(Saved data entries)
+ + + + + + +

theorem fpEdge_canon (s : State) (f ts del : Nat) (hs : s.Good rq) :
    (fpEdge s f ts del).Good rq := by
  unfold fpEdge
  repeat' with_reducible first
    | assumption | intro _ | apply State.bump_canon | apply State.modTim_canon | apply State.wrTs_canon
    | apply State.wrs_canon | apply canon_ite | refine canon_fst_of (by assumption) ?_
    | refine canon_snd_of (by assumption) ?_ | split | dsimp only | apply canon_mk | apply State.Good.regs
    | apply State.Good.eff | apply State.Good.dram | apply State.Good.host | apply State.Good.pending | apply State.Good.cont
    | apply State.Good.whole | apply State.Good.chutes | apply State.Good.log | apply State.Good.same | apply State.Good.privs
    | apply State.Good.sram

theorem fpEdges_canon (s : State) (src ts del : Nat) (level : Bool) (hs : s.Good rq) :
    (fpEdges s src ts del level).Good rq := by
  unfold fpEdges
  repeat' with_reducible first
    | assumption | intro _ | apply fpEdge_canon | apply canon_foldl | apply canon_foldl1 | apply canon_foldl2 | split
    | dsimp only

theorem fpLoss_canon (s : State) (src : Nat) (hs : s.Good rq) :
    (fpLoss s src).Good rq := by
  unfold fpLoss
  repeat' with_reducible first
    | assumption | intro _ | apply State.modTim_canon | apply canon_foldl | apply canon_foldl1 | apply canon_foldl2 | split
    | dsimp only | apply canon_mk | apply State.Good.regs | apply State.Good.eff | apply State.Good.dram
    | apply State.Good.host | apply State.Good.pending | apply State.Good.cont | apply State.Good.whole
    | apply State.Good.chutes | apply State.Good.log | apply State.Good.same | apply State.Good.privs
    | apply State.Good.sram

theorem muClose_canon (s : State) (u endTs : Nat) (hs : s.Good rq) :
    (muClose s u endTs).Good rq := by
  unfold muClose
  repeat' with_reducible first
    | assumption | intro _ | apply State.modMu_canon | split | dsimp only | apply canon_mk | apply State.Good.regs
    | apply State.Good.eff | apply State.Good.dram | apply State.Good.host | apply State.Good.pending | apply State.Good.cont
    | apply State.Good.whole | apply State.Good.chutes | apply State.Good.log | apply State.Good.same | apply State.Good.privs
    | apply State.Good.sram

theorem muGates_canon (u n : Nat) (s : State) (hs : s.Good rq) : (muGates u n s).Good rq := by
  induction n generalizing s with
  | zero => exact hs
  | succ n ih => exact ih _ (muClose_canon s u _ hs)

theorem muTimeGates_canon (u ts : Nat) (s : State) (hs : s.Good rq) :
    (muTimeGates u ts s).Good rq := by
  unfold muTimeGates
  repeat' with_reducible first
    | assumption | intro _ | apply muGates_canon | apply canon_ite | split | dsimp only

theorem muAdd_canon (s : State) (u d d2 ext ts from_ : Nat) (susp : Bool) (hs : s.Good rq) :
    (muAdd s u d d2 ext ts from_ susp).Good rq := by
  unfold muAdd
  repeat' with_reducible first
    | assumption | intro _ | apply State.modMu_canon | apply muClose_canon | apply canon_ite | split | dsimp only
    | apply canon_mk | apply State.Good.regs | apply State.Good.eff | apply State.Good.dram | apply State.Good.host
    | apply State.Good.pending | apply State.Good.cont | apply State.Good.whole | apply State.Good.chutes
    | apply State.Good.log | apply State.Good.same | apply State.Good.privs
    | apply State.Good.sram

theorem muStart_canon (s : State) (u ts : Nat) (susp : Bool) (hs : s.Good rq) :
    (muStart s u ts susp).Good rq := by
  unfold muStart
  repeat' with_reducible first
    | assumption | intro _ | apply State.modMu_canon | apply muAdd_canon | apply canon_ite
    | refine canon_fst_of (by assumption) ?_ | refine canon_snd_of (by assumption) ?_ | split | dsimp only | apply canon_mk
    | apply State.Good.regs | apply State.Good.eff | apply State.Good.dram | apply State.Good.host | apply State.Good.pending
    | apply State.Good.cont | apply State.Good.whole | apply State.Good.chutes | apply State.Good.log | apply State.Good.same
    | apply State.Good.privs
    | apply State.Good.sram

+ + + + + + +

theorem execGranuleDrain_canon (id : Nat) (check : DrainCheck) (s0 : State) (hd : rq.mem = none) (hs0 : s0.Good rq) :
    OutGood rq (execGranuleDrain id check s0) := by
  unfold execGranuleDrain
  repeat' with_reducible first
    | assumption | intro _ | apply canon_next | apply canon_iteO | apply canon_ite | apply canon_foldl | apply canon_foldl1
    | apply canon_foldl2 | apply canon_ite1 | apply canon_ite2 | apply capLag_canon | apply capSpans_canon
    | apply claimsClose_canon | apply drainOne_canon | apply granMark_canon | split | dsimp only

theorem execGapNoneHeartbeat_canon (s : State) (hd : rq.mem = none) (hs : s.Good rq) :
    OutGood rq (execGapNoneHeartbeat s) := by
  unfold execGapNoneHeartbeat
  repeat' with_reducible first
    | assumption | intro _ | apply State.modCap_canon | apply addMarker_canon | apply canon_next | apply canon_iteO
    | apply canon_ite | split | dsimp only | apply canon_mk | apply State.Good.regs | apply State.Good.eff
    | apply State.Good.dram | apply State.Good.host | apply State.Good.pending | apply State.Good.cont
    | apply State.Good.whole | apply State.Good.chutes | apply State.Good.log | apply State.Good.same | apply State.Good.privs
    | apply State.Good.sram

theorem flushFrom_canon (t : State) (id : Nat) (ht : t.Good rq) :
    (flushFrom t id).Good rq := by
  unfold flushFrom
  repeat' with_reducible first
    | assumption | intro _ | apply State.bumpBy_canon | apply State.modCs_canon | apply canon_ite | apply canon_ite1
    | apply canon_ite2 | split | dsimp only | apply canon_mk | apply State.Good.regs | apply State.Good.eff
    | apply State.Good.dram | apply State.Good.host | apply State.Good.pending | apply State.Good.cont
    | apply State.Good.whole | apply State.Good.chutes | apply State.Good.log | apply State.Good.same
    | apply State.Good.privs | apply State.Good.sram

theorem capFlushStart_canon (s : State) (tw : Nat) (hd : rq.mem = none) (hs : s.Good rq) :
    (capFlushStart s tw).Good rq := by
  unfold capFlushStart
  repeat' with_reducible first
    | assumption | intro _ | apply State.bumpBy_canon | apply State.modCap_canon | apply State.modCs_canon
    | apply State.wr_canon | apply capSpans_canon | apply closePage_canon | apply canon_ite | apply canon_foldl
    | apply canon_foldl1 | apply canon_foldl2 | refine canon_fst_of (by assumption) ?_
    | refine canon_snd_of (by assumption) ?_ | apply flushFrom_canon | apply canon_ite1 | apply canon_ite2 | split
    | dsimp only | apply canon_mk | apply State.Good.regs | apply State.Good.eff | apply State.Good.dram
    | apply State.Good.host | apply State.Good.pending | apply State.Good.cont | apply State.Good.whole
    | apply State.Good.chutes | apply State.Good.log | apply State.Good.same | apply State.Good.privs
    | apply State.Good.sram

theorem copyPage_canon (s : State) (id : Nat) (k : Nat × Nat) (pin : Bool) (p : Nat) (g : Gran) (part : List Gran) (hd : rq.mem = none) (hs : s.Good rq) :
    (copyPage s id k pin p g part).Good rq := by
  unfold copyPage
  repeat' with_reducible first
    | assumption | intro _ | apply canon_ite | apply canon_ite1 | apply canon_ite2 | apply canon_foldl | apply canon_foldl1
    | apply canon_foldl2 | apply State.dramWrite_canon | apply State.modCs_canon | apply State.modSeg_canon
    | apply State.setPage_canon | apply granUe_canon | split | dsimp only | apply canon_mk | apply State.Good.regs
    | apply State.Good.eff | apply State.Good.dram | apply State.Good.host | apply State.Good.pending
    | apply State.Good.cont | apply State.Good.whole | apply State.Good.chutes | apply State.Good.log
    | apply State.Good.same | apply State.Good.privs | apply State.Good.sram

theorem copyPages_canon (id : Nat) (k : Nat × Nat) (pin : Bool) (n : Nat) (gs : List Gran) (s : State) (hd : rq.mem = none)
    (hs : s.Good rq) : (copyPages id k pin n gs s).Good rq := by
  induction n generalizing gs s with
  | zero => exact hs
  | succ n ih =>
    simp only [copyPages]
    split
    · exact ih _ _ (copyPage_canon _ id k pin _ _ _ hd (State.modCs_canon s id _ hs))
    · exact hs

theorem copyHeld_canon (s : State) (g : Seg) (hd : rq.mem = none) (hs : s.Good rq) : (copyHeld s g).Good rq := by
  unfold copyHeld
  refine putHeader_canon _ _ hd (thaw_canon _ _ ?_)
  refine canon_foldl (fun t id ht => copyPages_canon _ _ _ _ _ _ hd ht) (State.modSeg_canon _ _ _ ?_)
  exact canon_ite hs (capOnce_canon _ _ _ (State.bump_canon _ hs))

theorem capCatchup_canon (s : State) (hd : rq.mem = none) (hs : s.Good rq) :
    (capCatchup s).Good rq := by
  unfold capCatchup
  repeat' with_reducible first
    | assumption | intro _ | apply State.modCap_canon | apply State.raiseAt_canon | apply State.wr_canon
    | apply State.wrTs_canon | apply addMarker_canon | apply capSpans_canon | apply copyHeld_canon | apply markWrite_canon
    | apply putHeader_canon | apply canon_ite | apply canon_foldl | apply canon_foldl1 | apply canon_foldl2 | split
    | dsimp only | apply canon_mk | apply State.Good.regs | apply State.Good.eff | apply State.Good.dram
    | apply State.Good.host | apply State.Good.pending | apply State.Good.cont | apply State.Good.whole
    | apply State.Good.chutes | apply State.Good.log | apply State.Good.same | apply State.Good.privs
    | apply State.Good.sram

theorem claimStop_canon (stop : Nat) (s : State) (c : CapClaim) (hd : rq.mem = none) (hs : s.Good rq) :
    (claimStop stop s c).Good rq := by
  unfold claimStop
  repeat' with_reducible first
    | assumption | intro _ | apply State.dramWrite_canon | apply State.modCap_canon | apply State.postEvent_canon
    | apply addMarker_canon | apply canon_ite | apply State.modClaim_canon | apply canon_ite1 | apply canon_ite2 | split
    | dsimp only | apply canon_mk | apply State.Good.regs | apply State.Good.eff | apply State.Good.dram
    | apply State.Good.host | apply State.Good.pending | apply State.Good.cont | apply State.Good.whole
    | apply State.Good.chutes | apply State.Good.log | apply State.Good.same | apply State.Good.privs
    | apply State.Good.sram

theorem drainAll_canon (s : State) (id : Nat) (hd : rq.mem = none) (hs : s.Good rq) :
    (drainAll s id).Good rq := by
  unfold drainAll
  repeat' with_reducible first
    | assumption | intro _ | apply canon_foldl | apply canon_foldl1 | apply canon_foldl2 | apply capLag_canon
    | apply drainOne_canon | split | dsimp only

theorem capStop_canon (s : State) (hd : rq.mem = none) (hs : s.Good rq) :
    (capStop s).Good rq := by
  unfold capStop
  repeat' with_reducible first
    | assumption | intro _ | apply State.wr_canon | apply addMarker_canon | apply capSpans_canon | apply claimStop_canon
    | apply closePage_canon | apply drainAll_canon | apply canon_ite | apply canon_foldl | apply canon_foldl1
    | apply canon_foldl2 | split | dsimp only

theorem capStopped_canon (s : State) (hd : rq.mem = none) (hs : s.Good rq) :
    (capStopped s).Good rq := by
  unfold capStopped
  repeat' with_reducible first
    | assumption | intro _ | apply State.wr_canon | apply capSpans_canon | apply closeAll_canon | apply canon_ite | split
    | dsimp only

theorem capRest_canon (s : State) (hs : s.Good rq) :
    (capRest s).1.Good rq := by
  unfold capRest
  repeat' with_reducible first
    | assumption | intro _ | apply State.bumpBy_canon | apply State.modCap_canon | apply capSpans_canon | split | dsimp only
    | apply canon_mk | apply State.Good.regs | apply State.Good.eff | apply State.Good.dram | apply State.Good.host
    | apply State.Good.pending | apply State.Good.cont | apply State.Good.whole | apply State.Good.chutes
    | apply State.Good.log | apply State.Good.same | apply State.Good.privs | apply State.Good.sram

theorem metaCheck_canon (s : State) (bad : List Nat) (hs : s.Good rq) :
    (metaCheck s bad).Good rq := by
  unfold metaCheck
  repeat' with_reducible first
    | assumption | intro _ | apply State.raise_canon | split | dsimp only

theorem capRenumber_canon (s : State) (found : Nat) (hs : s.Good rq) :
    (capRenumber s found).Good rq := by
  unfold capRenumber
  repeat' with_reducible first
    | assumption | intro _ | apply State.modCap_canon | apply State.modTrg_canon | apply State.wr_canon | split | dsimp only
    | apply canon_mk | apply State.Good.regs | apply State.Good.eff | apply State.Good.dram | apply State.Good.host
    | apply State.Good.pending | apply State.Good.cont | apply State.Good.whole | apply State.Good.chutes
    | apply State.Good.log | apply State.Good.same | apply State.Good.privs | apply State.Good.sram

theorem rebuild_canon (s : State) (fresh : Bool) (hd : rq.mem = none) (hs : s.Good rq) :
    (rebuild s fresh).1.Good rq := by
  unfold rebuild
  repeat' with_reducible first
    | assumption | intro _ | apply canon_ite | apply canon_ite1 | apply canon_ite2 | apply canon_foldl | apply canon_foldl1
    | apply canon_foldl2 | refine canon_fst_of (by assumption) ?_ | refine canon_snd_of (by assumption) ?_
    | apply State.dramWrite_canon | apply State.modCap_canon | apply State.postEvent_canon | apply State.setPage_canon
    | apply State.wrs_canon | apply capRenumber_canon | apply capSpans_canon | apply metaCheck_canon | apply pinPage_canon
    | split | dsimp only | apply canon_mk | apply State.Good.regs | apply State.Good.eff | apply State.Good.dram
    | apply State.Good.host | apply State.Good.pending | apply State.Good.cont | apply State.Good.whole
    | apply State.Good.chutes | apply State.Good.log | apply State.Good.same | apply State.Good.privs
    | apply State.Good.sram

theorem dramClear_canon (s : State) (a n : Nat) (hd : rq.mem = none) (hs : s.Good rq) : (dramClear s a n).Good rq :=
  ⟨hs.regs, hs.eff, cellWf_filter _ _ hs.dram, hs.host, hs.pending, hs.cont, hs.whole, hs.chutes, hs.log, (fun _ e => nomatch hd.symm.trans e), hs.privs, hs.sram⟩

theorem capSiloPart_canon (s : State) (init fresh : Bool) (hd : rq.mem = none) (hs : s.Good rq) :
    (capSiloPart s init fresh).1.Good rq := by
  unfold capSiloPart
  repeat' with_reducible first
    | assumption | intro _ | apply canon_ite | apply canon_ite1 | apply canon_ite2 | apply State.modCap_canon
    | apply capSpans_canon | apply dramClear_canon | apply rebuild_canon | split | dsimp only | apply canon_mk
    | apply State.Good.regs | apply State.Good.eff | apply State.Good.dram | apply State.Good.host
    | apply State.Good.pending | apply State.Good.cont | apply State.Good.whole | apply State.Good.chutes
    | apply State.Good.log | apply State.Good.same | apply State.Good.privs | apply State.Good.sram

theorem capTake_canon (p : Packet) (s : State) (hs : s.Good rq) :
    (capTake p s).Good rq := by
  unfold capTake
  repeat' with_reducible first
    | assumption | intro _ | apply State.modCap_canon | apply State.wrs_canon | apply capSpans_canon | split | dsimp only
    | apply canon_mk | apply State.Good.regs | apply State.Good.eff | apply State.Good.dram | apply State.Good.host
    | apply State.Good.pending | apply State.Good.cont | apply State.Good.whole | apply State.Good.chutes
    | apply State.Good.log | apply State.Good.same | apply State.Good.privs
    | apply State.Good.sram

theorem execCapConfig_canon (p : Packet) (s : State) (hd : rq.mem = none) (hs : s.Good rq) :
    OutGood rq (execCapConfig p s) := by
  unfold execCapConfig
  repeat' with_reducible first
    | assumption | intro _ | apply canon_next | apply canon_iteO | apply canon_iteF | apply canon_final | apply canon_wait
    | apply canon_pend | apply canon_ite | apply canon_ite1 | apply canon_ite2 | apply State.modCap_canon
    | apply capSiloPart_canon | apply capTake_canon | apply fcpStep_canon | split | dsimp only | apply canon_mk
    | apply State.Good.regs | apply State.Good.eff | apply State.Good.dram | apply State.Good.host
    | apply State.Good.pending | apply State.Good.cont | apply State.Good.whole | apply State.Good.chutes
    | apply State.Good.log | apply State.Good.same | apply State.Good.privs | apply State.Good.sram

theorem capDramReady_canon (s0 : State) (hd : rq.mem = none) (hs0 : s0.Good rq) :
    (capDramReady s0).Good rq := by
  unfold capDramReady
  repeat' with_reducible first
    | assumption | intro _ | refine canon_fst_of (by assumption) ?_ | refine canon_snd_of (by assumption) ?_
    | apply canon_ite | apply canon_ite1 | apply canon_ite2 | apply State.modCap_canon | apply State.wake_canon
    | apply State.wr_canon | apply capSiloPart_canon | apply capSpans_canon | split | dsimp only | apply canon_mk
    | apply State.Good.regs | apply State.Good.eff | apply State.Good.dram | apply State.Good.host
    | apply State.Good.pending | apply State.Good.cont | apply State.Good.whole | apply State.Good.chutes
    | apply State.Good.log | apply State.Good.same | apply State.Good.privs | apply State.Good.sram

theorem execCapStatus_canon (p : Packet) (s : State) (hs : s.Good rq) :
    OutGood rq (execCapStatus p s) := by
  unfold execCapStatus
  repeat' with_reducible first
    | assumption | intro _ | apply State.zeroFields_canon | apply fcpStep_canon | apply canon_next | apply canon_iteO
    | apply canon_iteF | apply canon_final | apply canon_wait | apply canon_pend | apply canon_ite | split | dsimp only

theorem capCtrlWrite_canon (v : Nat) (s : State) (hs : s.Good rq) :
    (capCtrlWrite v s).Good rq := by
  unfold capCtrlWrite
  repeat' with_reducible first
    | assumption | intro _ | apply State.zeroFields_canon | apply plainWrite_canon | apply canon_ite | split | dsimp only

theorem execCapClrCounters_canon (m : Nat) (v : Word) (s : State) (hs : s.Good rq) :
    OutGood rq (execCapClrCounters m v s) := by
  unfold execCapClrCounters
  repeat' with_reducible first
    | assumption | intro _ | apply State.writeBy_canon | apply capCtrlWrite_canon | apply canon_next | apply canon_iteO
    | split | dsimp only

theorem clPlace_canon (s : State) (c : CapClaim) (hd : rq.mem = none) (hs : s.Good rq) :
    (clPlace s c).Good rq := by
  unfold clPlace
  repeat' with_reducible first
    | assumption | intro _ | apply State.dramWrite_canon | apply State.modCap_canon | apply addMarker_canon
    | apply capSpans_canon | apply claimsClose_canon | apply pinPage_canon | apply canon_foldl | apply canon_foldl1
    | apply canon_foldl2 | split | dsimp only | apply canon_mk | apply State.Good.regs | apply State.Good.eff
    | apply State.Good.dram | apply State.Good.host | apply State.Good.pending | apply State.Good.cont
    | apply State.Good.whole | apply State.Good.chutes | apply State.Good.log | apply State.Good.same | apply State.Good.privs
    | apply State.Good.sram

+ + + + + + +

Activity: Could you set down, word for word, only the lines above from the line with "unfold drainAll" to the line with "capSpans_canon | apply claimStop_canon", including both?

Exercise answer:
  unfold drainAll
  repeat' with_reducible first
    | assumption | intro _ | apply canon_foldl | apply canon_foldl1 | apply canon_foldl2 | apply capLag_canon
    | apply drainOne_canon | split | dsimp only

theorem capStop_canon (s : State) (hd : rq.mem = none) (hs : s.Good rq) :
    (capStop s).Good rq := by
  unfold capStop
  repeat' with_reducible first
    | assumption | intro _ | apply State.wr_canon | apply addMarker_canon | apply capSpans_canon | apply claimStop_canon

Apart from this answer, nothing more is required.